Path: utzoo!utgpu!water!watmath!clyde!rutgers!sri-unix!quintus!ok
From: ok@quintus.UUCP (Richard A. O'Keefe)
Newsgroups: comp.lang.c
Subject: Re: Arrays and structures
Message-ID: <552@cresswell.quintus.UUCP>
Date: 20 Jan 88 05:53:10 GMT
References: <22151@linus.UUCP>
Organization: Quintus Computer Systems, Mountain View, CA
Lines: 43

In article <22151@linus.UUCP>, jfjr@mitre-bedford.ARPA (Jerome Freedman) writes:
> Suppose I have the following
> typedef struct
>   { 
>     /* some irrelevant field declarations */
>    char string[80];
>    int  vector [4];
>   } structure_type;
> 
> Now, tell me about the string and vector fields of second structure.
> Since they are arrays then the fields are actually pointers.

Wrong.  Since they are arrays, the fields are actually ARRAYS.
When you *MENTION* an array-valued field, as in
	structure_type Foobaz;
	.... Foobaz.string ...
you get a pointer, just like if you mention ANY array you get a pointer.

If you declare
	structure_type destination, source;
	...
	destination = source;
then the contents of the two fields (80*sizeof (char) bytes of string[]
and 4*sizeof (int) bytes of vector[]) are moved.  No pointers are moved,
copied or changed, because there aren't any pointers.

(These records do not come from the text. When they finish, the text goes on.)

-- ==== Sys2Proof/Tests/Slice0.lean ====
section
/-! SUPPORT. Tests of the model against the spec's own worked values, the ill-formed terms that WellFormed refuses, and a
witness for the hypotheses of every statement. Expected values come from spec/, not from the model. -/

namespace Sys2Proof.Tests

open Sys2Proof Sys2Proof.Machine Sys2Proof.Claims

-- One theorem at a time: each evaluation in the kernel would else take a thread and an arena of its own.
set_option Elab.async false

/-! ### Helpers -/

/-- A small instance: `LOG2_NMAX` = 12, the cells 0 to 0x7FF exist, unwritten bytes read as 0, the generator is the
series alone. -/
def smallInst (fmt : Format) : Params := ⟨fmt, 10, [⟨0, 0x800⟩], [], 0⟩

/-- An instance whose generator has the values of the list for its own. -/
def ownRom (rom : List RomEntry) : Params := { smallInst .binary32 with rom := rom }

/-- The machine after reset with argument registers set and cells from `base` on written. -/
def machine (fmt : Format) (len src dst base : Nat) (cells : List Nat) : State :=
  { State.reset with
    inst := smallInst fmt
    len := BitVec.ofNat 32 len
    src := BitVec.ofNat 32 src
    dst := BitVec.ofNat 32 dst
    mem := storeCells (smallInst fmt) [] base (cells.map (BitVec.ofNat 64)) }

/-- The same with operations of the host pending. -/
def pending (s : State) (ops : List HostOp) : State := { s with host := ops }

/-- The step that runs command word `w`: `STATUS`, `NW`, `NC`, `BRV`, `BRP4` and `n` cells at `DST` after it. -/
def commandResult (w : Nat) (s : State) (n : Nat) : Option (Nat × Nat × Nat × Nat × Nat × List Nat) :=
  match step (s.withFetchWord 32 w) with
  | .next t => some (t.status.word.toNat, t.nw.toNat, t.nc.toNat, t.brv.toNat, t.brp4.toNat,
      (loadCells t.inst t.mem s.operandD n).map BitVec.toNat)
  | _ => none

/-- The stop a step ends in, if it does. -/
def stopOf (s : State) : Option Refusal :=
  match step s with
  | .refused r => some r
  | _ => none

/-- The stop a command ends in, if it does. -/
def refusalOf (w : Nat) (s : State) : Option Refusal := stopOf (s.withFetchWord 32 w)

/-! ### WellFormed: each check refuses an ill-formed term and takes a well-formed one -/

theorem test_wf_cell_too_wide : HostOp.wf .binary32 (.writeCell 0 0x100000000#64) = false := by decide
theorem test_wf_cell_fits : HostOp.wf .binary32 (.writeCell 0 0xFFFFFFFF#64) = true := by decide
theorem test_wf_region_past_the_end : Params.wf ⟨.binary32, 0, [⟨0xFFFFFFFF, 2⟩], [], 0⟩ = false := by decide
theorem test_wf_region_to_the_end : Params.wf ⟨.binary32, 0, [⟨0xFFFFFFFF, 1⟩], [], 0⟩ = true := by decide
theorem test_wf_rom_argument_zero : (ownRom [⟨0, 0x3F800000⟩]).wf = false := by decide +kernel
theorem test_wf_rom_argument_one : (ownRom [⟨0x40000000, 0⟩]).wf = false := by decide +kernel
theorem test_wf_rom_value_above_one : (ownRom [⟨1, 0x3F800001⟩]).wf = false := by decide +kernel
theorem test_wf_rom_value_past_one_ulp : (ownRom [⟨0x20000000, 0x3F3504F2⟩]).wf = false := by decide +kernel
theorem test_wf_rom_not_rising : (ownRom [⟨2, 0x3F800000⟩, ⟨2, 0x3F7FFFFF⟩]).wf = false := by decide +kernel
theorem test_wf_rom_listed : (ownRom [⟨1, 0x3F800000⟩, ⟨0x3FFFFFFF, 0x30C90FDB⟩]).wf = true := by decide +kernel
theorem test_wf_line_value_too_wide : AsmLine.wf .binary32 (.st 0 0x100000000#64) = false := by decide
theorem test_wf_line_in_place_shape : AsmLine.wf .binary32 (.inPlace .cdftoF 4 0) = false := by decide
theorem test_wf_line_out_of_place_shape : AsmLine.wf .binary32 (.outOfPlace .dctF 4 0 0) = false := by decide
theorem test_wf_line_cache_shape : AsmLine.wf .binary32 (.cache .rdftI 4) = false := by decide
theorem test_wf_lines_of_their_shape : (AsmLine.wf .binary32 (.inPlace .dctF 4 0)
    && AsmLine.wf .binary32 (.outOfPlace .cdftoF 4 0 8) && AsmLine.wf .binary32 (.cache .ensbr 4)) = true := by decide
theorem test_wf_warm_not_a_power : AsmLine.wf .binary32 (.warmC 6) = false := by decide
theorem test_wf_warm_complex_too_small : AsmLine.wf .binary32 (.warmC 1) = false := by decide
theorem test_wf_warm_real_too_small : AsmLine.wf .binary32 (.warmR 2) = false := by decide
theorem test_wf_warm_cosine_too_small : AsmLine.wf .binary32 (.warmD 2) = false := by decide
theorem test_wf_warm_smallest : (AsmLine.wf .binary32 (.warmC 2) && AsmLine.wf .binary32 (.warmR 4)
    && AsmLine.wf .binary32 (.warmD 4)) = true := by decide

/-! ### Decoding: every command's word, written out bit by bit from 30_encoding.md R90 to R92 (`DIR`, then `OP`) -/

theorem test_decode_cdftF : decodeTableWord 32 0b0_0001 = some .cdftF := by decide
theorem test_decode_cdftI : decodeTableWord 32 0b1_0001 = some .cdftI := by decide
theorem test_decode_cdftoF : decodeTableWord 32 0b0_0010 = some .cdftoF := by decide
theorem test_decode_cdftoI : decodeTableWord 32 0b1_0010 = some .cdftoI := by decide
theorem test_decode_rdftF : decodeTableWord 32 0b0_0011 = some .rdftF := by decide
theorem test_decode_rdftI : decodeTableWord 32 0b1_0011 = some .rdftI := by decide
theorem test_decode_rdftoF : decodeTableWord 32 0b0_0100 = some .rdftoF := by decide
theorem test_decode_rdftoI : decodeTableWord 32 0b1_0100 = some .rdftoI := by decide
theorem test_decode_dctF : decodeTableWord 32 0b0_0101 = some .dctF := by decide
theorem test_decode_dctI : decodeTableWord 32 0b1_0101 = some .dctI := by decide
theorem test_decode_dstF : decodeTableWord 32 0b0_0110 = some .dstF := by decide
theorem test_decode_dstI : decodeTableWord 32 0b1_0110 = some .dstI := by decide
theorem test_decode_enstw : decodeTableWord 32 0b0_1000 = some .enstw := by decide
theorem test_decode_ensct : decodeTableWord 32 0b0_1001 = some .ensct := by decide
theorem test_decode_ensbr : decodeTableWord 32 0b0_1010 = some .ensbr := by decide

/-- 30_encoding.md R96: reserved `OP`, `DIR` = 1 on a cache command, each end of `RSV`. -/
theorem test_decode_refuses :
    [0x00, 0x07, 0x0B, 0x0C, 0x0D, 0x0E, 0x0F, 0x17, 0x18, 0x19, 0x1A, 0x21, 0x27, 0x80000001].all
      (fun w => decodeTableWord 32 w == none) = true := by decide

/-! ### Tables (95_test_vectors.md section 2) -/

/-- 40_table_cache.md R124, R125; 95_test_vectors.md 2.1, 2.2: entries 1 to 7, binary64. -/
theorem test_twiddle_entries_binary64 : (List.range' 1 7).map (twRom (smallInst .binary64)) =
    [(0x3FE6A09E667F3BCD, 0x3FE6A09E667F3BCD), (0x3FED906BCF328D46, 0x3FD87DE2A6AEA963),
     (0x3FD87DE2A6AEA963, 0x3FED906BCF328D46), (0x3FEF6297CFF75CB0, 0x3FC8F8B83C69A60B),
     (0x3FE1C73B39AE68C8, 0x3FEA9B66290EA1A3), (0x3FEA9B66290EA1A3, 0x3FE1C73B39AE68C8),
     (0x3FC8F8B83C69A60B, 0x3FEF6297CFF75CB0)] := by decide +kernel

/-- 40_table_cache.md R123: a generator with its own `ROMCOS`(1/2), the representable value above the rounded one; P4 and P5 give
`ROMSIN`(1/2) and `ROMHCOS`(1/2) from it, and `ROMCOS`(1/4) is as in 95_test_vectors.md 2.1. -/
theorem test_other_generator :
    twRom (ownRom [⟨0x20000000, 0x3F3504F4⟩]) 1 = (0x3F3504F4, 0x3F3504F4)
      ∧ ctRom (ownRom [⟨0x20000000, 0x3F3504F4⟩]) 1 = 0x3EB504F4
      ∧ (twRom (ownRom [⟨0x20000000, 0x3F3504F4⟩]) 2).1 = 0x3F6C835E := by decide +kernel

/-- 40_table_cache.md R123 P3: of values two units below the exact cos(π/4), above 1, negative or a NaN none is taken. -/
theorem test_generator_keeps_P3 :
    [0x3F3504F2, 0x3F800001, 0xBF3504F3, 0x7FC00000].all (fun v =>
      twRom (ownRom [⟨0x20000000, v⟩]) 1 == (0x3F3504F3, 0x3F3504F3)) = true := by decide +kernel

/-- 95_test_vectors.md 2.2: `w2` and `w3` of blocks 1, 2, 5, binary64. -/
theorem test_block_twiddles_binary64 :
    [1, 2, 5].map (fun k => (twiddles (ieee .binary64) (romCoeffs (smallInst .binary64)) k).2) =
    [((.bits 0x8000000000000000, .bits 0x3FF0000000000000), (.bits 0xBFE6A09E667F3BCD, .bits 0x3FE6A09E667F3BCD)),
     ((.bits 0x3FE6A09E667F3BCD, .bits 0x3FE6A09E667F3BCD), (.bits 0x3FD87DE2A6AEA962, .bits 0x3FED906BCF328D46)),
     ((.bits 0xBFD87DE2A6AEA963, .bits 0x3FED906BCF328D46), (.bits 0xBFEF6297CFF75CB0, .bits 0x3FC8F8B83C69A604))] := by
  decide +kernel

/-- 95_test_vectors.md 2.2: `w3` of blocks 2 and 7, binary32. -/
theorem test_block_twiddles_binary32 :
    [2, 7].map (fun k => (twiddles (ieee .binary32) (romCoeffs (smallInst .binary32)) k).2.2) =
    [(.bits 0x3EC3EF14, .bits 0x3F6C835E), (.bits 0xBF0E39DA, .bits 0xBF54DB31)] := by decide +kernel

/-- 41_bitrev_permuter.md R141: the tables of orders 5 and 6. -/
theorem test_built_tables : [5, 6].map buildBr =
    [⟨5, false, 4, [0, 16, 8, 24]⟩, ⟨6, true, 4, [0, 32, 16, 48]⟩] := by decide

/-- 41_bitrev_permuter.md R143: `PAIRS` of orders 1 to 5. -/
theorem test_swap_pairs : [1, 2, 3, 4, 5].map (fun o => swapPairs (buildBr o)) =
    [[], [(1, 2)], [(4, 1), (6, 3)], [(2, 4), (8, 1), (10, 5), (12, 3), (14, 7), (11, 13)],
     [(16, 1), (20, 5), (8, 2), (12, 6), (9, 18), (13, 22), (24, 3), (28, 7), (25, 19), (29, 23), (26, 11), (30, 15)]] := by
  decide

/-! ### Numerics (46_numerics.md R261 to R263) -/

/-- R261, R268: the largest finite value plus itself overflows; half a unit in the last place ties to even. -/
theorem test_fadd_overflow_and_tie :
    (fadd .binary32 (.bits 0x7F7FFFFF) (.bits 0x7F7FFFFF) = .bits 0x7F800000)
      ∧ fadd .binary32 (.bits 0x3F800000) (.bits 0x33800000) = .bits 0x3F800000
      ∧ fadd .binary32 (.bits 0x3F800001) (.bits 0x33800000) = .bits 0x3F800002 := by decide +kernel

/-- R261: (+∞) + (-∞) is a NaN, 1 + (-1) is +0.0, (-0.0) + (-0.0) is -0.0. -/
theorem test_fadd_special :
    (fadd .binary32 (.bits 0x7F800000) (.bits 0xFF800000) = .quietNaN)
      ∧ fadd .binary32 (.bits 0x3F800000) (.bits 0xBF800000) = .bits 0
      ∧ fadd .binary32 (.bits 0x80000000) (.bits 0x80000000) = .bits 0x80000000 := by decide +kernel

/-- R263: 0 times ∞ is a NaN; the smallest subnormal times 0.5 rounds to +0.0, times -1 changes its sign. -/
theorem test_fmul_special :
    (fmul .binary64 (.bits 0) (.bits 0x7FF0000000000000) = .quietNaN)
      ∧ fmul .binary64 (.bits 1) (.bits 0x3FE0000000000000) = .bits 0
      ∧ fmul .binary64 (.bits 1) (.bits 0xBFF0000000000000) = .bits 0x8000000000000001 := by decide +kernel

> Is the situation different if I change the type declaration to
> ...
>    char *string;
>    int  *vector;

Yes.  If you declare arrays, you get arrays.  If you declare pointers
you get pointers.

The easiest way to answer questions like this is to type in a tiny
example and ask your C compiler.
	cc -S foobaz.c			-- UNIX
	/* look at foobaz.s */

	cc foobaz/list/machine_code	-- VMS
	/* look at foobaz.lst */

On other systems, you may have to ask a debugger.